DATA SUPPLIED
-- ==== Sys2Proof/Tests/Scene.lean ====
section
/-!
SUPPORT. The small states that the tests and the witnesses speak of, and when a state without stored entries
meets the laws.
-/
namespace Sys2Proof.Tests

open Sys2Proof Sys2Proof.Machine

/-- The state after a command; the state itself where the command does not go on. -/
def after (c : Instr) (s : State) : State :=
  match exec c s with
  | .next t => t
  | _ => s

/-- The mnemonic with which a command is refused as ill-formed. -/
def refusedAs (c : Instr) (s : State) : Option String :=
  match exec c s with
  | .refused (.illFormed m) => some m
  | _ => none

/-- A RUNNING painter of station 20 and group 2, on its reference clock, with nothing bound, heard or open. -/
def scene : State :=
  { State.reset with
    portA := { Port.reset with rx := .ready }
    portB := { Port.reset with rx := .ready }
    scan := { State.reset.scan with blank := false, frameBlank := false }
    group := { State.reset.group with timing := .leading, reference := 20, countdown := 30 }
    control := { State.reset.control with
      mode := .running, heldByPower := false, coldCause := none, valid := true, clock := .reference
      config := { Configuration.default with station := 20, group := 2 } } }

/-- `scene` with this configuration in force. -/
def configured (cfg : Configuration) : State := { scene with control := { scene.control with config := cfg } }

/-- The painter of 3.6: crawl row 47. -/
def crawling : State := configured { scene.control.config with crawlRow := some 47 }

/-- The bytes of a frame on Lane A, class 0, of sequence 5 and group 2, by the layout of 11.1. -/
def wire (sender kind dest : Nat) (payload : List Byte) : List Byte :=
  let body :=
    [byteOf (4 * sender), 0, 5, byteOf (16 * kind + 2), byteOf (4 * dest), byteOf payload.length] ++ payload
  body ++ bytes16 (crc16 body)

/-- That frame, arrived on Lane A. -/
def frame (sender kind dest : Nat) (payload : List Byte) : RxFrame := ⟨wire sender kind dest payload, .a⟩

/-- `s` with one frame from station 7 to every painter of the group. -/
def inbox (s : State) (kind : Nat) (payload : List Byte) : State :=
  { s with frameQueue := [frame 7 kind 63 payload] }

/-- The painter when that frame reaches step 4. -/
def admitted (s : State) (kind : Nat) (payload : List Byte) : State :=
  (({ s with frameQueue := [] } : State).intake (frame 7 kind 63 payload)).1

/-- That frame does reach step 4, when the four decidable facts hold. -/
theorem reaches_inbox (s : State) (kind : Nat) (payload : List Byte)
    (h : s.control.mode = .running ∧ s.hand = .idle ∧
      (({ s with frameQueue := [] } : State).intake (frame 7 kind 63 payload)).2 = true) :
    (inbox s kind payload).reaches (frame 7 kind 63 payload) (admitted s kind payload) :=
  ⟨[], ⟨h.1, h.2.1, rfl⟩, Prod.ext rfl h.2.2⟩

/-- Slot 10 of 3.6 after its BIND: source 7, instrument 1201, field code 2, row 3, columns 20 to 27. -/
def boundTen : Slot :=
  { Slot.cold with
    bound := true, generation := 1
    key := { source := 7, instrument := 1201, field := 2 }
    place := { row := 3, col := 20, width := 8 }
    format := { kind := .decimal, places := 2, expo := 0, half := false, group := true }
    rule := .tick, priority := 5 }

/-- `scene` with slot 10 bound as in 3.6. -/
def withTen (r : Slot) : State :=
  { scene with
    fields := { scene.fields with slots := [(10, r)] }
    store := { scene.store with owner := (List.range 8).map (fun x => (404 + x, Owner.slot 10)) } }

/-- The bit-times of a frame's bytes on a lane. -/
def onLine (sender kind dest : Nat) (payload : List Byte) : List BitTime := lineCode (wire sender kind dest payload)

/-- A peer entry that is LIVE, with high sequence 4. -/
def livePeer : PeerEntry :=
  { PeerEntry.cold with state := .live, high := 4, window := 1, ageA := 0, ageB := 0 }

/-- `s` with station 7 as this entry. -/
def withPeer (s : State) (e : PeerEntry) : State := { s with peers := [(7, e)] }

/-- A REPLY of the transmit queue, WAITING on both lanes. -/
def waitingReply (q : BitVec 16) : TxFrame :=
  { kind := .reply, group := 2, dest := 7, seq := q, restart := false, payload := [8, 0, 5, 0]
    sendA := .waiting, sendB := .waiting }

/-- `scene` with these frames to send and Lane A's port in this transmit state, the first frame in hand. -/
def transmitting (frames : List TxFrame) (st : TxState) (attempts hold : Nat) : State :=
  { scene with
    tx := { frames := frames, seq := 50, queued := 32 }
    portA := { scene.portA with
      rx := .closed, tx := st, hand := frames.head?.map TxFrame.seq, attempts := attempts, hold := hold } }

/-- Level 1 at row 10, column 44, 6 rows of 20 columns, bordered, opened by station 7 (6.3). -/
def levelOne : Level :=
  { top := 10, left := 44, height := 6, width := 20, border := true, fillFg := 7, fillBg := 0
    requester := 7, offset := 0, length := 120 }

/-- A level of one cell at row 0, column 0, opened by station 7. -/
def levelDot : Level :=
  { top := 0, left := 0, height := 1, width := 1, border := false, fillFg := 7, fillBg := 0
    requester := 7, offset := 0, length := 1 }

/-- `scene` with the one-cell level open over a 'Q', and the overlay unit's request holding the port. -/
def dotOpen (request : Option OverlayRequest) : State :=
  { scene with
    store := { cells := [(0, { cellBlank with glyph := 33 })], owner := [], cover := [(0, 1)] }
    overlay :=
      { levels := [levelDot], used := 1, save := [(0, { cellBlank with glyph := 81 })], request := request }
    port := { scene.port with holder := request.map (fun _ => Writer.overlay) } }

/-! ## When the laws hold -/

/-- Every store of the state is in canonical form. -/
def storesOk (s : State) : Bool :=
  storeWf PeerEntry.cold s.peers && storeWf Slot.cold s.fields.slots &&
    storeWf cellBlank s.store.cells && storeWf Owner.none s.store.owner && storeWf 0 s.store.cover &&
    storeWf cellBlank s.scan.frame && storeWf cellBlank s.overlay.save &&
    storeWf TapeEntry.cold s.crawl.tape && storeWf 0 s.control.running && storeWf 0 s.control.snapshot

theorem canonical_of_storesOk {s : State} (h : storesOk s = true) : s.Canonical := by
  simp only [storesOk, Bool.and_eq_true] at h
  obtain ⟨⟨⟨⟨⟨⟨⟨⟨⟨h1, h2⟩, h3⟩, h4⟩, h5⟩, h6⟩, h7⟩, h8⟩, h9⟩, h10⟩ := h
  exact ⟨h1, h2, h3, h4, h5, h6, h7, h8, h9, h10⟩

theorem counters_of_none {s : State} (h : s.control.running = []) : ∀ n, s.counter n ≤ Config.counterTop := by
  intro n
  simp [State.counter, h]

theorem overlayLaw_of_closed {s : State} (h : s.overlay.levels = [] ∧ s.overlay.used = 0 ∧ s.store.cover = [])
    (hr : ∀ op requester, s.overlay.request = some (.openLevel op requester) → s.openTest op = .done) :
    s.OverlayLaw := by
  obtain ⟨h1, h2, h3⟩ := h
  exact
    { depth := by simp [h1], used := by simp [h1, h2, savedLength], fits := by simp [h2]
      level := by simp [h1], uncovered := by simp [h1]
      covered := by simp [State.coverOf, h3], inHand := hr }

/-- Where every listed entry of a store and the unlisted value have a property, what is read has it. -/
theorem storeGet_all {β : Type} {d : β} (P : β → Prop) (hd : P d) {m : Store β} (h : ∀ e ∈ m, P e.2) (n : Nat) :
    P (storeGet d m n) := by
  induction m with
  | nil => exact hd
  | cons e m ih =>
    obtain ⟨k, v⟩ := e
    simp only [storeGet]
    split
    · exact h (k, v) (List.mem_cons_self ..)
    · exact ih (fun e he => h e (List.mem_cons_of_mem _ he))

/-- No event of the last frame start waits: no entry is due, no highlight is to move, no tick, and, while RUNNING, no
beacon. -/
theorem settled_of_quiet {s : State} (h : (∀ e ∈ s.peers, e.2.silenceDue = false ∧ e.2.lapseDue = false) ∧
    (∀ e ∈ s.fields.slots, e.2.highlight.stage = .none ∨ e.2.highlight.remaining ≠ 0) ∧ s.crawl.tickDue = false ∧
    (s.control.mode = .running → s.group.countdown ≠ 0)) : s.Settled := by
  obtain ⟨h1, h2, h3, h4⟩ := h
  exact
    { silence := fun _ p => storeGet_all (·.silenceDue = false) rfl (fun e he => (h1 e he).1) p
      lapse := fun _ p => storeGet_all (·.lapseDue = false) rfl (fun e he => (h1 e he).2) p
      move := fun _ n => by
        have h := storeGet_all (d := Slot.cold) (fun r => r.highlight.stage = .none ∨ r.highlight.remaining ≠ 0) (.inl rfl) h2 n
        rcases h with h | h <;> simp [State.moveDue, State.slot, h]
      tick := fun _ => h3, beacon := h4 }

end Sys2Proof.Tests
end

ABOUT THIS EXERCISE
For this exercise, repeat exactly the lines of the data above from the one with "(h1 e he).1) p" down to the one with "move := fun _ n => by", both end lines included.

SOLUTION TO THE PROBLEM
    { silence := fun _ p => storeGet_all (·.silenceDue = false) rfl (fun e he => (h1 e he).1) p
      lapse := fun _ p => storeGet_all (·.lapseDue = false) rfl (fun e he => (h1 e he).2) p
      move := fun _ n => by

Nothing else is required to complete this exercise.